Lei aprì lentamente gli occhi, "Mi vuoi prendere per la gola?"
"No, per il culo... Mettiti seduta che prendo il vassoio."
Facemmo colazione a letto, passandoci a vicenda i biscotti, sorridendo in silenzio. A volte il silenzio è imbarazzante, ma ci sono alcuni momenti in cui il silenzio riesce a comunicare molto di più di quanto possano fare le parole; e quello era uno di quei momenti. Dopo una doccia calda decidemmo di iniziare il trasloco e, visto che nessuno di noi due aveva la macchina, decisi di chiedere aiuto a Marco. Decidemmo di incontrarci sotto casa mia, così prendemmo il tram e ci avviammo.
"Sicura che non è un problema se mi trasferisco da te, vero?"
Lei sbuffò, a metà tra il divertito e l'irritato, "Hai un'altra opzione, caro?"
"Non è una risposta. Non voglio crearti disagio."
"Allora vedila così," disse lei guardandomi dritto negli occhi, "te l'ho proposto perché lo voglio. Sto bene con te, sei una persona piacevole e per me non sei solo un amico."
"Ah. E cosa sono allora?"
"Diciamo un "consorte in prova"," mi rispose, appoggiandosi bene sul sedile, "sempre se questa cosa non ti metta in soggezione."
Sorrisi, "No, no, anzi... È che sta accadendo tutto molto in fretta e..."
Mi baciò all'improvviso, a lungo, con tanta dolcezza. "Prenditi tutto il tempo che vuoi per capire se è quello che vuoi anche tu o no, va bene?"
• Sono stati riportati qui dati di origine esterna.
-- ==== Sys2Proof/WellFormed.lean ====
section
/-!
DEFINITION. What makes a command word and a wire frame well formed. An `Instr` needs no check of its own:
its fields are closed types, so every term is a command the spec has; what can be ill formed is the word
the host writes to CMD (R83) and the frame a sender builds (R96).
-/

namespace Sys2Proof

/-- R180's `ok(w)`: the opcode is one of 0..6 and the reserved bits are 0 (R83). -/
def CommandWord.ok (w : Word) : Bool :=
  decide (w.toNat / 2 ^ 8 = 0) && decide (w.toNat / 2 ^ 5 % 2 = 0) && decide (w.toNat % 2 ^ 4 ≤ 6)

/-- The embedded-auth length the fields of a frame imply (the table of R94). -/
def Frame.authBytes (f : Frame) : Nat :=
  match f.ext with
  | none => 0
  | some e =>
    if e.authIndicator.toNat ≤ 1 then 0
    else
      match e.authLengthCode.toNat with
      | 0 => 8
      | 1 => 12
      | 2 => 16
      | 3 => 32
      | 4 => 64
      | _ => 0

/-- A frame a sender can put on the wire: its payload fits the 10-bit length, and the embedded
authentication has the length its header says (R90, R96). -/
def Frame.wf (f : Frame) : Bool :=
  decide (f.payload.length ≤ 1023) && decide (f.auth.length = f.authBytes)

/-- The frame's auth length code is one the table of R94 maps, or is not used (R158's EALC of 0..4). -/
def Frame.authMapped (f : Frame) : Bool :=
  match f.ext with
  | none => true
  | some e => decide (e.authIndicator.toNat ≤ 1) || decide (e.authLengthCode.toNat ≤ 4)

end Sys2Proof
end

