-- ==== Sys2Proof/Machine/Control.lean ====
section
/-!
DEFINITION. The control commands NOP, ABORT and SOFT_RESET (spec/43_reader_control.md R182, R186, R187),
and the reader's READ_NEXT (R183). SRC and CRCW are ignored by all four (R81).
-/

namespace Sys2Proof.Machine

/-- NOP (R182): it completes in its start step. -/
def execNop (_src : Source) (_crcw : CrcSel) (s : State) : Host.Outcome State Fault Refusal :=
  .next (if busy s then setOvr s else complete .ok .none (beginCommand 0#4 s))

/-- `FRAME_VALID <- 0 ; CRC_CHECKED <- 0 ; CRC_OK <- 0` (R183). -/
def clearFrameFlags (s : State) : State :=
  { s with status := { s.status with frameValid := false, crcChecked := false, crcOk := false } }

/-- `fsm <- SEEK` (R183). -/
def enterSeek (s : State) : State := { s with eng := { s.eng with fsm := .seek } }

/-- The start step of READ_NEXT after R180 (R183). -/
def startRead (s : State) : State :=
  if s.eng.eos then complete .endOfStream .none (clearFrameFlags s) else enterSeek (clearFrameFlags s)

/-- READ_NEXT (R183). The steps that follow its start are the frame state machine's. -/
def execReadNext (_src : Source) (_crcw : CrcSel) (s : State) : Host.Outcome State Fault Refusal :=
  .next (if busy s then setOvr s else startRead (beginCommand 1#4 s))

/-- ABORT (R186). While a READ_NEXT is reading it acts as an Eos taken in the current state, and takes no
byte; while idle it ends the stream; while an EXEC command runs it is refused. DEDUCED (assumption 18): the
idle case follows R180 and R186, not R247's aside that it is refused with OVR. -/
def execAbort (_src : Source) (_crcw : CrcSel) (s : State) : Host.Outcome State Fault Refusal :=
  .next
    (if s.eng.fsm.reading then endStream true s
     else if busy s then setOvr s
     else complete .ok .none (latchEos (beginCommand 5#4 s)))

/-- The reset part of `soft_reset()` (R187, R241): every register but CTRL, and every hidden variable. -/
def clearForSoftReset (s : State) : State :=
  { s with
    status := { Status.reset with cmdOp := 6#4 }
    regs := Regs.reset
    eng := Engine.reset
    out := { s.out with srcEnded := false } }

/-- `soft_reset()` (R187, R241): registers and hidden state at their reset values, CTRL and both buffers
kept, CMD_OP 6, completed with OK. A new stream begins; what the source offers stays offered (R242). -/
def softReset (s : State) : State := complete .ok .none (clearForSoftReset s)

/-- SOFT_RESET (R187), accepted whether BUSY is 0 or 1. -/
def execSoftReset (_src : Source) (_crcw : CrcSel) (s : State) : Host.Outcome State Fault Refusal :=
  .next (softReset s)

end Sys2Proof.Machine
end

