/-- CRC_COMPUTE (R125, R126), the word `0x03 | SRC << 4 | CRCW << 6`: as EXTRACT, with the CRC of the
operand range in RES_LO and RES_HI 0. CTRL does not matter, and CRC_CHECKED, CRC_OK, CRC_RX and CRC_CALC do
not change. -/
def Obligations.CrcComputeResult : Prop :=
  (∀ b c, decode (BitVec.ofNat 32 (3 + 16 * sourceBit b + 64 * crcCode c)) = .ok (.crcCompute b c))
  ∧ ∀ (s : State) (b : Source) (c : CrcSel), s.eng.fsm = .idle →
    ∃ t, exec (.crcCompute b c) s = .next t ∧ t.eng.fsm = .exec ∧ t.status.done = false ∧
      ∃ u, engineRun (t.free.work + 1) t = .next u ∧
        let len := match b with | .dbuf => s.regs.dbufLen.toNat | .fbuf => s.regs.frameLen.toNat
        let start := s.regs.arg0.toNat
        let count := s.regs.arg1.toNat
        let inRange := ¬ (b = .dbuf ∧ 2048 < len) ∧ start + count ≤ len
        u.mem = s.mem ∧ u.ctrl = s.ctrl ∧ u.out = s.out
          ∧ u.eng = { s.eng with op := t.eng.op }
          ∧ (inRange →
              u.regs = { s.regs with resLo := crcWord c (bufSlice s b start count), resHi := 0#32 }
              ∧ u.status = { s.status with
                  done := true, outcome := .ok, errCode := .none, cmdOp := 3#4 })
          ∧ (¬ inRange →
              u.regs = { s.regs with resLo := 0#32, resHi := 0#32, lastErr := 0x24#32 }
              ∧ u.status = { s.status with
                  done := true, outcome := .error, errCode := .outOfRange, cmdOp := 3#4 })

/-- CRC_VALIDATE (R123, R125, R127), the word `0x04 | SRC << 4 | CRCW << 6`: RES_HI is the computed CRC and
RES_LO is 1 exactly when it equals EXPECTED as a full 32-bit value; a mismatch completes with OK. -/
def Obligations.CrcValidateResult : Prop :=
  (∀ b c, decode (BitVec.ofNat 32 (4 + 16 * sourceBit b + 64 * crcCode c)) = .ok (.crcValidate b c))
  ∧ ∀ (s : State) (b : Source) (c : CrcSel), s.eng.fsm = .idle →
    ∃ t, exec (.crcValidate b c) s = .next t ∧ t.eng.fsm = .exec ∧ t.status.done = false ∧
      ∃ u, engineRun (t.free.work + 1) t = .next u ∧
        let len := match b with | .dbuf => s.regs.dbufLen.toNat | .fbuf => s.regs.frameLen.toNat
        let start := s.regs.arg0.toNat
        let count := s.regs.arg1.toNat
        let inRange := ¬ (b = .dbuf ∧ 2048 < len) ∧ start + count ≤ len
        let v := crcWord c (bufSlice s b start count)
        u.mem = s.mem ∧ u.ctrl = s.ctrl ∧ u.out = s.out
          ∧ u.eng = { s.eng with op := t.eng.op }
          ∧ (inRange →
              u.regs = { s.regs with resLo := (if v = s.regs.expected then 1#32 else 0#32), resHi := v }
              ∧ u.status = { s.status with
                  done := true, outcome := .ok, errCode := .none, cmdOp := 4#4 })
          ∧ (¬ inRange →
              u.regs = { s.regs with resLo := 0#32, resHi := 0#32, lastErr := 0x24#32 }
              ∧ u.status = { s.status with
                  done := true, outcome := .error, errCode := .outOfRange, cmdOp := 4#4 })

/-- A command in EXEC stays there for exactly its latency and then completes: it is busy with DONE = 0 after
each of the first `work` engine steps, and idle with DONE = 1 after one more (R245, R248, R249). -/
def Obligations.ExecCompletesAfterItsLatency : Prop :=
  ∀ (s : State) (o : Op), s.eng.fsm = .exec → s.eng.op = some o → s.status.done = false →
    (∀ k, k ≤ s.free.work →
      ∃ t, engineRun k s = .next t ∧ t.eng.fsm = .exec ∧ t.status.done = false ∧ t.regs = s.regs
        ∧ t.mem = s.mem ∧ t.out = s.out)
    ∧ ∃ t, engineRun (s.free.work + 1) s = .next t ∧ t.eng.fsm = .idle ∧ t.status.done = true
        ∧ t.mem = s.mem ∧ t.out = s.out

/-- ABORT (R186), the word 5: while idle it ends the stream and completes with OK; while a READ_NEXT is
reading it ends that READ_NEXT as an Eos in the current state would, and starts no command of its own; while
an EXEC command runs it is refused with OVR. It takes no byte, and a READ_NEXT after it ends with
END_OF_STREAM. -/
def Obligations.AbortEffect : Prop :=
  decode 0x00000005#32 = .ok (.abort .dbuf .crc8)
  ∧ ∀ (s : State) (b : Source) (c : CrcSel),
    (s.eng.fsm = .idle →
      exec (.abort b c) s = .next { s with
        status := { s.status with done := true, outcome := .ok, errCode := .none, cmdOp := 5#4 }
        eng := { s.eng with eos := true } })
    ∧ (s.eng.fsm = .seek →
      exec (.abort b c) s = .next { s with
        status := { s.status with done := true, outcome := .endOfStream, errCode := .none }
        eng := { s.eng with eos := true, fsm := .idle } })
    ∧ (s.eng.fsm.inFrame = true →
      exec (.abort b c) s = .next { s with
        status := { s.status with done := true, outcome := .streamError, errCode := .eof }
        regs := { s.regs with frameLen := BitVec.ofNat 32 s.eng.pos, lastErr := 0x35#32 }
        eng := { s.eng with eos := true, fsm := .idle } })
    ∧ (s.eng.fsm = .exec →
      exec (.abort b c) s = .next { s with status := { s.status with ovr := true } })
    ∧ (∀ t, s.eng.fsm ≠ .exec → exec (.abort b c) s = .next t →
      ∃ u, exec (.readNext b c) t = .next u ∧ u.eng.fsm = .idle ∧ u.status.done = true
        ∧ u.status.outcome = .endOfStream ∧ u.out = t.out)

/-- SOFT_RESET (R187), the word 6, from every state, busy or not: every register but CTRL and the hardwired
PREAMBLE reads 0, STATUS reads 0x00060006, every hidden variable of R45 has its reset value, CTRL, both buffers
and the source's offered events are kept, and the source's duty begins afresh. That the unbounded cursor is 0
afterwards is the model's inference from BYTE_CNT's reset value (DEDUCED, assumption 7); R187 does not name it. -/
def Obligations.SoftResetEffect : Prop :=
  decode 0x00000006#32 = .ok (.softReset .dbuf .crc8)
  ∧ ∀ (s : State) (b : Source) (c : CrcSel),
    ∃ t, exec (.softReset b c) s = .next t
      ∧ regValue t .status = 0x00060006#32
      ∧ (∀ r : Reg, r ≠ .ctrl → r ≠ .status → r ≠ .preamble → regValue t r = 0#32)
      ∧ t.ctrl = s.ctrl ∧ t.mem = s.mem ∧ t.out.src = s.out.src ∧ t.out.inputs = s.out.inputs
      ∧ t.eng = { fsm := .idle, need := 0, pos := 0, fPl := 0#10, fEaf := false, fCt := .crc8,
                  fTtt := false, fAi := 0#3, fEalc := 0#3, fAuth := 0, op := none, eos := false,
                  cursor := 0 }
      ∧ t.out.srcEnded = false ∧ irq t = s.ctrl.ie
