@[simp] theorem latchTtt_out (s : State) :
    (latchTtt s).out = s.out := rfl

@[simp] theorem latchTtt_free (s : State) :
    (latchTtt s).free = s.free := rfl

end latchTtt

section recordCrc

@[simp] theorem recordCrc_ctrl (s : State) :
    (recordCrc s).ctrl = s.ctrl := rfl

@[simp] theorem recordCrc_status (s : State) :
    (recordCrc s).status = { s.status with
        crcChecked := s.ctrl.crcEn
        crcOk := s.ctrl.crcEn && decide (coreCrc s = receivedCrc s) } := rfl

@[simp] theorem recordCrc_regs (s : State) :
    (recordCrc s).regs = { s.regs with
        crcRx := receivedCrc s
        frameLen := BitVec.ofNat 32 s.eng.pos
        crcCalc := if s.ctrl.crcEn then coreCrc s else 0#32 } := rfl

@[simp] theorem recordCrc_mem (s : State) :
    (recordCrc s).mem = s.mem := rfl

@[simp] theorem recordCrc_eng (s : State) :
    (recordCrc s).eng = s.eng := rfl

@[simp] theorem recordCrc_out (s : State) :
    (recordCrc s).out = s.out := rfl

@[simp] theorem recordCrc_free (s : State) :
    (recordCrc s).free = s.free := rfl

end recordCrc

section latchEos

@[simp] theorem latchEos_ctrl (s : State) :
    (latchEos s).ctrl = s.ctrl := rfl

@[simp] theorem latchEos_status (s : State) :
    (latchEos s).status = s.status := rfl

@[simp] theorem latchEos_regs (s : State) :
    (latchEos s).regs = s.regs := rfl

@[simp] theorem latchEos_mem (s : State) :
    (latchEos s).mem = s.mem := rfl

@[simp] theorem latchEos_eng (s : State) :
    (latchEos s).eng = { s.eng with eos := true } := rfl

@[simp] theorem latchEos_out (s : State) :
    (latchEos s).out = s.out := rfl

@[simp] theorem latchEos_free (s : State) :
    (latchEos s).free = s.free := rfl

end latchEos

section clearFrameFlags

@[simp] theorem clearFrameFlags_ctrl (s : State) :
    (clearFrameFlags s).ctrl = s.ctrl := rfl

@[simp] theorem clearFrameFlags_status (s : State) :
    (clearFrameFlags s).status = { s.status with frameValid := false, crcChecked := false, crcOk := false } := rfl

@[simp] theorem clearFrameFlags_regs (s : State) :
    (clearFrameFlags s).regs = s.regs := rfl

@[simp] theorem clearFrameFlags_mem (s : State) :
    (clearFrameFlags s).mem = s.mem := rfl

@[simp] theorem clearFrameFlags_eng (s : State) :
    (clearFrameFlags s).eng = s.eng := rfl

@[simp] theorem clearFrameFlags_out (s : State) :
    (clearFrameFlags s).out = s.out := rfl

@[simp] theorem clearFrameFlags_free (s : State) :
    (clearFrameFlags s).free = s.free := rfl

end clearFrameFlags

section enterSeek

@[simp] theorem enterSeek_ctrl (s : State) :
    (enterSeek s).ctrl = s.ctrl := rfl

@[simp] theorem enterSeek_status (s : State) :
    (enterSeek s).status = s.status := rfl

@[simp] theorem enterSeek_regs (s : State) :
    (enterSeek s).regs = s.regs := rfl

@[simp] theorem enterSeek_mem (s : State) :
    (enterSeek s).mem = s.mem := rfl

@[simp] theorem enterSeek_eng (s : State) :
    (enterSeek s).eng = { s.eng with fsm := .seek } := rfl

@[simp] theorem enterSeek_out (s : State) :
    (enterSeek s).out = s.out := rfl

@[simp] theorem enterSeek_free (s : State) :
    (enterSeek s).free = s.free := rfl

end enterSeek

section clearForSoftReset

@[simp] theorem clearForSoftReset_ctrl (s : State) :
    (clearForSoftReset s).ctrl = s.ctrl := rfl

@[simp] theorem clearForSoftReset_status (s : State) :
    (clearForSoftReset s).status = { Status.reset with cmdOp := 6#4 } := rfl

@[simp] theorem clearForSoftReset_regs (s : State) :
    (clearForSoftReset s).regs = Regs.reset := rfl

@[simp] theorem clearForSoftReset_mem (s : State) :
    (clearForSoftReset s).mem = s.mem := rfl

@[simp] theorem clearForSoftReset_eng (s : State) :
    (clearForSoftReset s).eng = Engine.reset := rfl

@[simp] theorem clearForSoftReset_out (s : State) :
    (clearForSoftReset s).out = { s.out with srcEnded := false } := rfl

@[simp] theorem clearForSoftReset_free (s : State) :
    (clearForSoftReset s).free = s.free := rfl

end clearForSoftReset

section pop

@[simp] theorem pop_ctrl (s : State) (r : List Input) :
    (s.pop r).ctrl = s.ctrl := rfl

@[simp] theorem pop_status (s : State) (r : List Input) :
    (s.pop r).status = s.status := rfl

@[simp] theorem pop_regs (s : State) (r : List Input) :
    (s.pop r).regs = s.regs := rfl

@[simp] theorem pop_mem (s : State) (r : List Input) :
    (s.pop r).mem = s.mem := rfl

@[simp] theorem pop_eng (s : State) (r : List Input) :
    (s.pop r).eng = s.eng := rfl

@[simp] theorem pop_out (s : State) (r : List Input) :
    (s.pop r).out = { s.out with inputs := r } := rfl

@[simp] theorem pop_free (s : State) (r : List Input) :
    (s.pop r).free = s.free := rfl

end pop

section hardReset

@[simp] theorem hardReset_ctrl (s : State) :
    (hardReset s).ctrl = Ctrl.reset := rfl

@[simp] theorem hardReset_status (s : State) :
    (hardReset s).status = Status.reset := rfl

@[simp] theorem hardReset_regs (s : State) :
    (hardReset s).regs = Regs.reset := rfl

@[simp] theorem hardReset_mem (s : State) :
    (hardReset s).mem = [] := rfl

@[simp] theorem hardReset_eng (s : State) :
    (hardReset s).eng = Engine.reset := rfl

@[simp] theorem hardReset_out (s : State) :
    (hardReset s).out = { s.out with srcEnded := false } := rfl

@[simp] theorem hardReset_free (s : State) :
    (hardReset s).free = { s.free with epoch := s.free.epoch + 1 } := rfl

end hardReset

end Sys2Proof.Machine
end

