/-! ## Runs of the engine -/

/-- Two runs in a row are one run. -/
theorem engineRun_add {m n : Nat} {s t : State} (h : engineRun m s = .next t) :
    engineRun (m + n) s = engineRun n t := by
  induction m generalizing s with
  | zero =>
    cases h
    rw [Nat.zero_add]
  | succ m ih =>
    rw [Nat.add_right_comm, engineRun]
    rw [engineRun] at h
    split at h
    case h_1 u hu => rw [ih h]
    case h_2 | h_3 => cases h

theorem engineRun_trans {m n : Nat} {s t u : State} (h : engineRun m s = .next t)
    (k : engineRun n t = .next u) : engineRun (m + n) s = .next u :=
  (engineRun_add h).trans k

/-- The machine's run, from its first step. -/
theorem run_of_step {s t : State} (h : step s = .next t) (n : Nat) :
    Host.Core.run Sys2Proof.core (n + 1) s = Host.Core.run Sys2Proof.core n t := by
  have hstep : Sys2Proof.core.step s = .next t := h
  simp only [Host.Core.run, hstep]

/-- With nothing scheduled the machine's run is the engine's (R10). -/
theorem run_eq_engineRun (n : Nat) {s : State} (h : s.out.inputs = []) :
    Host.Core.run Sys2Proof.core n s = engineRun n s := by
  induction n generalizing s with
  | zero => rfl
  | succ n ih =>
    have hstep : Sys2Proof.core.step s = engineStep s := step_of_nil h
    simp only [Host.Core.run, engineRun, hstep]
    cases hs : engineStep s with
    | next t => exact ih ((cursorCountsTakenBytes s t hs).1.trans h)
    | fault r => rfl
    | refused r => rfl

/-! ## Slices of a buffer -/

/-- A slice is its first bytes and those behind them. -/
theorem bufSlice_add (s : State) (b : Source) (i m n : Nat) :
    bufSlice s b i (m + n) = bufSlice s b i m ++ bufSlice s b (i + m) n := by
  simp [bufSlice, List.range_add, Function.comp_def, Nat.add_assoc]

/-- The bytes of a part of what a buffer holds. -/
theorem bufSlice_of_held {s : State} {src : Source} {a b c : List Byte}
    (h : bufSlice s src 0 (a ++ b ++ c).length = a ++ b ++ c) : bufSlice s src a.length b.length = b := by
  rw [List.length_append, List.length_append, bufSlice_add, bufSlice_add, Nat.zero_add] at h
  obtain ⟨hab, -⟩ := List.append_inj h (by simp)
  exact (List.append_inj hab (by simp)).2

/-! ## The state of a frame attempt on the way through the frame's bytes -/

/-- A READ_NEXT that found its preamble in `s0` has stored the bytes `l` so far, and `r` is still offered. -/
structure Receiving (s0 : State) (l : List Byte) (r : List SrcEvent) (s : State) : Prop where
  held : bufSlice s .fbuf 0 l.length = l
  pos : s.eng.pos = l.length
  cursor : s.eng.cursor = s0.eng.cursor + l.length
  out : s.out = { s0.out with src := r }
  ctrl : s.ctrl = s0.ctrl
  status : s.status = s0.status
  frameCnt : s.regs.frameCnt = s0.regs.frameCnt
  discardCnt : s.regs.discardCnt = s0.regs.discardCnt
"Io... Va bene. Grazie, davvero..."
"Ma tranquillo. Ora andiamo, che la prossima è la nostra."
Arrivammo sotto casa mia, o meglio, sotto quella che per poco ancora potevo definire "mia". Marco era già lì e, dopo le necessarie presentazioni, salimmo per iniziare a imballare le mie cose.
Dopo un'oretta di lavoro Elena disse "Certo che ne hai di roba, eh?"
Io sorrisi, "Sicura di volermi ancora ospitare?"
E per tutta risposta mi arrivò un cuscino proprio in faccia, seguito dalle risate di Marco e da "Ne hai di palle, ragazza!"
Visto che la macchina era piccola impiegammo un intera giornata per portare gli scatoloni a casa di Elena ed erano ormai le sette quando ormai, stanchi e sfiniti, portammo giù gli ultimi. Davanti il portone incontrammo quel simpaticone di Goffredo che, con il solito ghigno malefico, si complimentò per la celerità che avevo dimostrato.
"Ah, quindi tu sei il suo ex padrone di casa," chiese Elena.
"Sì, sono io. Perché me lo chiedi? Sei rimasta impressionata dai miei bicipiti?"
Io guardai Elena e vidi nei suoi occhi un odio così profondo da definirsi ancestrale, persino Marco se ne accorse, mentre l'unico a non averlo notato era quel tonto palestrato che le stava di fronte.
Se ne accorse solo quando vide che la gamba di lei si stava avvicinando molto rapidamente alle sue palle, e immagino se ne accorse anche dopo, quando, steso a terra, si senti apostrofare "brutto stronzo di merda". Io e Marco eravamo allibiti, con delle espressioni così sconvolte da sembrare comiche stampate sul volto.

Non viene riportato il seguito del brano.